Important Performance Considerations When Moving
SAS Applications to the Amazon Cloud
Last Updated: 07JUL2018
Executive Summary
Any architecture that is chosen by a SAS customer to run their SAS applications requires:
a good understanding of all layers and components of the infrastructure,
an administrator to configure and manage the infrastructure
the ability to meet SAS’ requirements not just to run the software, but to also allow it to perform well.
UPDATE: Margaret presented a SAS Global Forum 2018 with updated information on this subject. Please refer to the information in this paper over what is in this post. Important Performance Considerations When Moving SAS to a Public Cloud (https://www.sas.com/content/dam/SAS/support/en/sas-global-forum-proceedings/2018/1866-2018.pdf)
This paper will talk about important performance considerations for SAS 9 (both SAS Foundation and SAS Grid) and SAS Viya in the Amazon Cloud.
Many companies are deciding to push their data centers from on-premises to a public cloud, including their SAS applications. Because of this decision, SAS customers are asking if SAS can run in a public cloud. The short answer to that question is yes, SAS has been tested without errors in many of the public clouds. The more in-depth answer to that question is that they need to understand what their computing resource needs are before committing to move a SAS application that is performing ideally on-premises to any public cloud.
Performing a detailed assessment of the computing resources needed to support a customer’s SAS applications is required prior to their decision to go production in the public cloud.
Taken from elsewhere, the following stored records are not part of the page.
/-- What R28 calls unobservable is so: two sound states that differ at most in the filter fields of
slots that are not `VALID` step to states that differ at most so, with the same responses, or stop
alike. -/
def Obligations.FieldsOfUnfilledSlotsAreUnobservable : Prop :=
  ∀ s s' : State, s.inv = true → s.sameView s' →
    (∀ t, step s = .next t → ∃ t', step s' = .next t' ∧ t.sameView t') ∧
    (∀ f, step s = .fault f → step s' = .fault f) ∧
    (∀ p t, s.stepPort p = .next t → ∃ t', s'.stepPort p = .next t' ∧ t.sameView t')

/-- In an `ADD` or `ADDC` in flight the bits of the keys already passed are set, at every interleaving
(R48 (d), R193): it holds at every launch state and every move keeps it. With it, the increment of `n`
comes after all `k` bits. -/
def Obligations.BitsAreSetBeforeTheCount : Prop :=
  (∀ s : State, s.launchOk = true → s.bitsBeforeCount) ∧
  (∀ s t : State, s.inv = true → s.bitsBeforeCount → Moves s t → t.bitsBeforeCount) ∧
  (∀ (s : State) (p : Nat) (mu : MicroState) (sa : SlotNum) (h : Word),
    s.inv = true → s.bitsBeforeCount → (s.port p).busy = some mu →
    (mu.cmd = .add sa h ∨ mu.cmd = .addc sa h) → mu.phase = .body →
    ∀ j, j < s.keyCount sa.toNat → s.bit sa.toNat (s.target sa.toNat h j) = true)

/-- R118, no false negatives, at every interleaving of any other commands: an `ADD` or `ADDC` of a hash
has responded `OK` at `s1`, a `CONTAINS` of the hash is decoded after that, and the slot stays `VALID`
from the one to the other's response; then the `CONTAINS` responds `(OK, 1)`. -/
def Obligations.NoFalseNegatives : Prop :=
  ∀ (s0 s1 s2 : State) (p q : Nat) (sa : SlotNum) (h : Word) (r r' : Response),
    s0.inv = true →
    (AboutTo s0 p (.add sa h) ∨ AboutTo s0 p (.addc sa h)) →
    RunWith (fun s => (s.slot sa.toNat).st = .valid) s0 s1 →
    FirstResponse s0 s1 p r → r.status = .ok →
    AboutTo s1 q (.contains sa h) →
    RunWith (fun s => (s.slot sa.toNat).st = .valid) s1 s2 →
    FirstResponse s1 s2 q r' →
    r' = { status := .ok, result := 1 }

/-- R190: two `ADDC` commands with the same hash, in flight at the same time on one slot, may both
respond 0: some launch state and some interleaving from it show it. -/
def Obligations.RacingAddcsMayBothSayNew : Prop :=
  ∃ (s u t : State) (sa : SlotNum) (h : Word) (mu mu' : MicroState),
    s.launchOk = true ∧ RunWith (fun _ => True) s u ∧
    (u.port 0).busy = some mu ∧ mu.cmd = .addc sa h ∧
    (u.port 1).busy = some mu' ∧ mu'.cmd = .addc sa h ∧
    RunWith (fun _ => True) u t ∧
    FirstResponse u t 0 { status := .ok, result := 0 } ∧
    FirstResponse u t 1 { status := .ok, result := 0 }

/-- Under `ARG_ORDER`, two two-filter commands with opposite operands, each holding its first guard, wait
for each other for good (R185): whatever the other ports do, neither port ever has an enabled
micro-step or another response, and the run never ends. -/
def Obligations.OppositeOperandOrdersDeadlock : Prop :=
  ∀ (s : State) (p q : Nat) (a b : SlotNum) (mu mu' : MicroState),
    s.inv = true → s.cfg.lockOrder = .argOrder → a ≠ b →
    (s.port p).busy = some mu → (s.port q).busy = some mu' →
    mu.cmd ∈ [Instr.unionip a b, .iscompat a b, .verifycompat a b] ∨
      (∃ sd, mu.cmd = .union sd a b) →
    mu'.cmd ∈ [Instr.unionip b a, .iscompat b a, .verifycompat b a] ∨
      (∃ sd, mu'.cmd = .union sd b a) →
    mu.phase = .acquire → mu'.phase = .acquire →
    mu.held = [(a.toNat, .exclusive)] → mu'.held = [(b.toNat, .exclusive)] →
    ∀ t, RunWith (fun _ => True) s t →
      t.stepPort p = .fault .waiting ∧ t.stepPort q = .fault .waiting ∧
      t.port p = s.port p ∧ t.port q = s.port q ∧ step t ≠ .fault .runEnded

/-- R186: under `CANONICAL` no run is ever stuck: in every sound state where some port has a command in
flight or a command left, some port has an enabled micro-step, and the step takes one. -/
def Obligations.CanonicalRunsAreNeverStuck : Prop :=
  ∀ s : State, s.inv = true → s.cfg.lockOrder = .canonical →
    (∃ q, q < s.ports.length ∧ ((s.port q).busy ≠ none ∨ (s.port q).pc < (s.port q).prog.length)) →
    (∃ p, s.enabled p = true) ∧ ∃ t, step s = .next t

/-- R187: every run is finite. Every move of any port leaves less work, where the work counts for each
command not yet issued at most the bound of R187 (`2k + 3` for `ADDC`, `k + 3` for `ADD` and `CONTAINS`,
5 for every other command, with `k` at its largest), so a run from a sound state takes no more
micro-steps than its work. -/
def Obligations.EveryRunIsFinite : Prop :=
  (∀ s t : State, s.inv = true → Moves s t → t.work < s.work) ∧
  (∀ (n : Nat) (s t : State), s.inv = true → Host.Core.run Sys2Proof.core n s = .next t →
    n ≤ s.work) ∧
  (∀ s : State, s.launchOk = true →
    s.work = (s.ports.map fun p => ((p.prog.drop p.pc).map (commandWork s.cfg)).sum).sum)

/-- Every command of the table, issued while no other command is in flight, runs to its response within
the bound of R187, counting the decode step, and its status is one R152 gives it. -/
def Obligations.EveryCommandAloneResponds : Prop :=
  ∀ (s : State) (p : Nat) (i : Instr), s.inv = true → AboutTo s p i →
    (∀ q, q ≠ p → (s.port q).busy = none) →
    ∃ n t r, n ≤ stepBound s.cfg i ∧ State.solo p n s = .next t ∧
      (t.port p).busy = none ∧ (t.port p).pc = (s.port p).pc + 1 ∧
      (t.port p).resp = (s.port p).resp ++ [r] ∧ r.status ∈ possibleStatuses i
end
Existing customers, should use the information from the assessment to setup instances and storage as a proof of concept in the public cloud, before making the decision to move to the public cloud. It is important that they work closely with their IT team to examine all compute resources, including IO throughput, number of cores, amount of memory, and amount of physical disk space. It is also important to see how close their existing compute infrastructure is to meeting their SAS users’ current SLAs. The gathering of compute resource data can be done by monitoring the existing computer systems in their SAS infrastructure with external hardware monitor tools like nmon for Linux and AIX and perfmon for Windows. For new customers, this decision is more difficult since they and we may not know exactly how they will be using SAS and what their workload demands will be.
Once the above information is gathered, it should be used to determine what AWS EC2 instance is the best fit for the various SAS tiers. Information on the different types of AWS EC2 instances that are a good fit for SAS are listed below. One thing to mention that is not listed in the table below is that the maximum IO throughput you can get between the AWS EC2 instance and EBS storage is 50 MB/second/core. This is why using AWS EC2 instances without ephemeral storage is not a good idea since your customer would have to put SAS WORK/UTILLOC on this slow storage.
AWS Instance type
I3
I2
R4
R3
D2
Description
High I/O
High I/O
Memory Optimized
Memory Optimized
Dense-Storage
Intel Processor
E5-2686 v4
(Broadwell)
E5-2670 v2
(Ivy Bridge)
E5-2686 v4
(Broadwell)
E5-2670 v2
(Ivy Bridge)
E5-2676v3 (Haswell)
Adequate Memory
yes
yes
yes
Yes
yes
Network
up to 20 Gbit
up to 10 Gbit
up to 20 Gbit
up to 10 Gbit
up to 10 Gbit
Internal Storage
NVMe SSDs
SSDs
No (EBS-only)
SSD (limited)
HDD
Other
Only supported with RHEL 7.3 and you need to run "yum update kernel" to get the NVMe fix.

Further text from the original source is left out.